**EXERCISE**
I'd like every line in the following listing that holds "status" copied.

▬▬▬▬▬▬

-- ==== Sys2Proof/Machine/Alu.lean ====
section
/-! DEFINITION. Add, subtract, compare, logic and upper immediates (41_alu.md R100 to R117). -/

namespace Sys2Proof.Machine

/-- R100. -/
def execAddW (rd rj rk : RegIdx) (s : State) : Result :=
  .next (s.writeBack rd ((regReg s rj rk).src1 + (regReg s rj rk).src2))

/-- R101. -/
def execSubW (rd rj rk : RegIdx) (s : State) : Result :=
  .next (s.writeBack rd ((regReg s rj rk).src1 - (regReg s rj rk).src2))

/-- R102. -/
def execNor (rd rj rk : RegIdx) (s : State) : Result :=
  .next (s.writeBack rd (~~~((regReg s rj rk).src1 ||| (regReg s rj rk).src2)))

/-- R103. -/
def execAnd (rd rj rk : RegIdx) (s : State) : Result :=
  .next (s.writeBack rd ((regReg s rj rk).src1 &&& (regReg s rj rk).src2))

/-- R104. -/
def execOr (rd rj rk : RegIdx) (s : State) : Result :=
  .next (s.writeBack rd ((regReg s rj rk).src1 ||| (regReg s rj rk).src2))

/-- R105. -/
def execXor (rd rj rk : RegIdx) (s : State) : Result :=
  .next (s.writeBack rd ((regReg s rj rk).src1 ^^^ (regReg s rj rk).src2))

/-- R110. -/
def execSlt (rd rj rk : RegIdx) (s : State) : Result :=
  .next (s.writeBack rd (boolWord (ltSigned (regReg s rj rk).src1 (regReg s rj rk).src2)))

/-- R111. -/
def execSltu (rd rj rk : RegIdx) (s : State) : Result :=
  .next (s.writeBack rd (boolWord (ltUnsigned (regReg s rj rk).src1 (regReg s rj rk).src2)))

/-- R106. -/
def execAddiW (rd rj : RegIdx) (si12 : BitVec 12) (s : State) : Result :=
  .next (s.writeBack rd ((regImm12s s rj si12).src1 + (regImm12s s rj si12).imm))

/-- R107. -/
def execAndi (rd rj : RegIdx) (ui12 : BitVec 12) (s : State) : Result :=
  .next (s.writeBack rd ((regImm12u s rj ui12).src1 &&& s.logicImm (regImm12u s rj ui12).imm))

/-- R108. -/
def execOri (rd rj : RegIdx) (ui12 : BitVec 12) (s : State) : Result :=
  .next (s.writeBack rd ((regImm12u s rj ui12).src1 ||| s.logicImm (regImm12u s rj ui12).imm))

/-- R109. -/
def execXori (rd rj : RegIdx) (ui12 : BitVec 12) (s : State) : Result :=
  .next (s.writeBack rd ((regImm12u s rj ui12).src1 ^^^ s.logicImm (regImm12u s rj ui12).imm))

/-- R112. -/
def execLu12iW (rd : RegIdx) (si20 : BitVec 20) (s : State) : Result :=
  .next (s.writeBack rd ((regImm20s si20).imm <<< 12))

/-- R113. -/
def execPcaddu12i (rd : RegIdx) (si20 : BitVec 20) (s : State) : Result :=
  .next (s.writeBack rd (s.pc + ((regImm20s si20).imm <<< 12)))

/-- R114. -/
def execSlti (rd rj : RegIdx) (si12 : BitVec 12) (s : State) : Result :=
  .next (s.writeBack rd (boolWord (ltSigned (regImm12s s rj si12).src1 (regImm12s s rj si12).imm)))

/-- R115: the sign-extended immediate read as unsigned. -/
def execSltui (rd rj : RegIdx) (si12 : BitVec 12) (s : State) : Result :=
  .next (s.writeBack rd (boolWord (ltUnsigned (regImm12s s rj si12).src1 (regImm12s s rj si12).imm)))

end Sys2Proof.Machine
end

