/-- The model's `withFetchWord` (log entry 11): where the memory takes every request and no second `or` template is
supplied, the next step runs the instruction of the word, for every row of the table. -/
def Obligations.FetchWordIsRunNext : Prop :=
  ∀ (s : State) (w : Nat) (i : Instr), s.status = .running → s.params.or2 = none →
    s.params.memAdmits = .everything → s.params.alignedOnly = false → decodeTableWord 32 w = some i →
    step (s.withFetchWord 32 w) = exec i (s.withFetchWord 32 w)
end

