theorem not_ltSigned_iff (a b : Word) : (!ltSigned a b) = true ↔ a.toInt ≥ b.toInt := by
  rw [Bool.not_eq_true', ltSigned, decide_eq_false_iff_not, Int.not_lt]

theorem not_ltUnsigned_iff (a b : Word) : (!ltUnsigned a b) = true ↔ a.toNat ≥ b.toNat := by
  rw [Bool.not_eq_true', ltUnsigned, decide_eq_false_iff_not, Nat.not_lt]

/-- The six conditional branches share the operation `State.branch`, each with its own comparison. -/
theorem exec_conditionalBranch {i : Instr} {rj rd : RegIdx} {offs : BitVec 16} (s : State)
    (hi : i ∈ [.beq rj rd offs, .bne rj rd offs, .blt rj rd offs, .bge rj rd offs, .bltu rj rd offs,
      Instr.bgeu rj rd offs]) : ∃ c, exec i s = .next (s.branch c (sext16 offs)) := by
  simp only [List.mem_cons, List.not_mem_nil, or_false] at hi
  obtain rfl | rfl | rfl | rfl | rfl | rfl := hi <;> exact ⟨_, rfl⟩

theorem branch_sext16_pc (s : State) (c : Bool) (offs : BitVec 16) :
    (s.branch c (sext16 offs)).pc = s.pc + 4
      ∨ (s.branch c (sext16 offs)).pc = s.pc + BitVec.ofInt 32 (offs.toInt * 4) := by
  obtain ⟨-, h⟩ | ⟨-, h⟩ := branch_cases s c (sext16 offs) <;> rw [h]
  · exact .inr (relTarget_sext16 s offs)
  · exact .inl rfl

/-! ## An instruction that leaves the machine running -/

/-- The events end the run (R91), so an instruction that leaves the machine running has completed. -/
theorem completes_of_running {i : Instr} {s t : State} (h : exec i s = .next t) (hrun : t.status = .running) :
    Completes i s t := by
  cases outcome_of_exec_eq h with
  | completes hc => exact hc
  | trap => cases hrun
  | invalid => cases hrun
  | fault => cases hrun

/-! ## The obligations -/

/-- Settles O33: each branch is `State.branch` on a comparison that decides the statement's condition; `bne` is taken
where the condition fails. -/
theorem conditionalBranches : Obligations.ConditionalBranches := by
  unfold Obligations.ConditionalBranches
  refine ⟨selects_of_wellFormed (.beq 0 0 0) rfl nofun, selects_of_wellFormed (.bne 0 0 0) rfl nofun,
    selects_of_wellFormed (.blt 0 0 0) rfl nofun, selects_of_wellFormed (.bge 0 0 0) rfl nofun,
    selects_of_wellFormed (.bltu 0 0 0) rfl nofun, selects_of_wellFormed (.bgeu 0 0 0) rfl nofun,
    fun rj rd offs s target htarget => ?_⟩
  have ht : s.relTarget (sext16 offs) = target := (relTarget_sext16 s offs).trans htarget.symm
  refine ⟨?_, ?_, ?_, ?_, ?_, ?_⟩
  · exact continues_of_branch rfl beq_iff_eq ht
  · rw [← ite_not]
    exact continues_of_branch rfl bne_iff_ne ht
  · exact continues_of_branch rfl (ltSigned_iff (s.reg rj) (s.reg rd)) ht
  · exact continues_of_branch rfl (not_ltSigned_iff (s.reg rj) (s.reg rd)) ht
  · exact continues_of_branch rfl (ltUnsigned_iff (s.reg rj) (s.reg rd)) ht
  · exact continues_of_branch rfl (not_ltUnsigned_iff (s.reg rj) (s.reg rd)) ht

/-- Settles O34: both retire to the relative target, `bl` after its write of the link. -/
theorem relativeJumpAndCall : Obligations.RelativeJumpAndCall := by
  unfold Obligations.RelativeJumpAndCall
  refine ⟨selects_of_wellFormed (.b 0) rfl nofun, selects_of_wellFormed (.bl 0) rfl nofun, rfl,
    fun offs s target htarget => ?_⟩
  have ht : s.relTarget (sext26 offs) = target := (relTarget_sext26 s offs).trans htarget.symm
  exact ⟨continues_of_retire rfl ht, yields_of_link rfl ht⟩

/-- Settles O35: the target is read before the link is written, also where `rd = rj`. -/
theorem jumpIndirectAndLink : Obligations.JumpIndirectAndLink := by
  unfold Obligations.JumpIndirectAndLink
  exact ⟨selects_of_wellFormed (.jirl 0 0 0) rfl nofun,
    fun rd rj offs s => yields_of_link rfl (congrArg (s.reg rj + ·) (sext16_shiftLeft_two offs))⟩

/-- Settles O37: an instruction that leaves the machine running has completed, which fixes the pc of all but the
control transfers; a conditional branch retires to one of two addresses. -/
theorem nextPcIsSequentialOrTarget : Obligations.NextPcIsSequentialOrTarget := by
  unfold Obligations.NextPcIsSequentialOrTarget
  intro i s t _ hexec hrun
  refine ⟨(completes_of_running hexec hrun).pc, fun rj rd offs hi => ?_⟩
  obtain ⟨c, hbranch⟩ := exec_conditionalBranch s hi
  cases hbranch.symm.trans hexec
  exact branch_sext16_pc s c offs

end Sys2Proof.Machine
end

section
/-! PROOFS. Barriers, trap and catch-all (46_system.md R176 to R179): the words that select them, the state each leaves,
and whether the end of the run is a success (40_step.md R91, R92). -/

namespace Sys2Proof.Machine

/-! ## The ends of a run (R91, R92) -/

theorem Signals.successful {s t : State} {pc code : Word} (h : Signals s t (.exited pc code)) : Successful t :=
  ⟨pc, code, h.status⟩

theorem Signals.ended_of_aborted {s t : State} {pc : Word} (h : Signals s t (.aborted pc)) : Ended t := by
  simp [Ended, h.status]

theorem Signals.not_successful_of_aborted {s t : State} {pc : Word} (h : Signals s t (.aborted pc)) :
    ¬Successful t := by
  rintro ⟨pc', code, hexited⟩
  cases h.status.symm.trans hexited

▬▬▬▬▬▬

**EXERCISE ANSWER**
  ∀ (s : State) (w : Nat) (i : Instr), s.status = .running → s.params.or2 = none →
theorem completes_of_running {i : Instr} {s t : State} (h : exec i s = .next t) (hrun : t.status = .running) :
  ⟨pc, code, h.status⟩
  simp [Ended, h.status]
  cases h.status.symm.trans hexited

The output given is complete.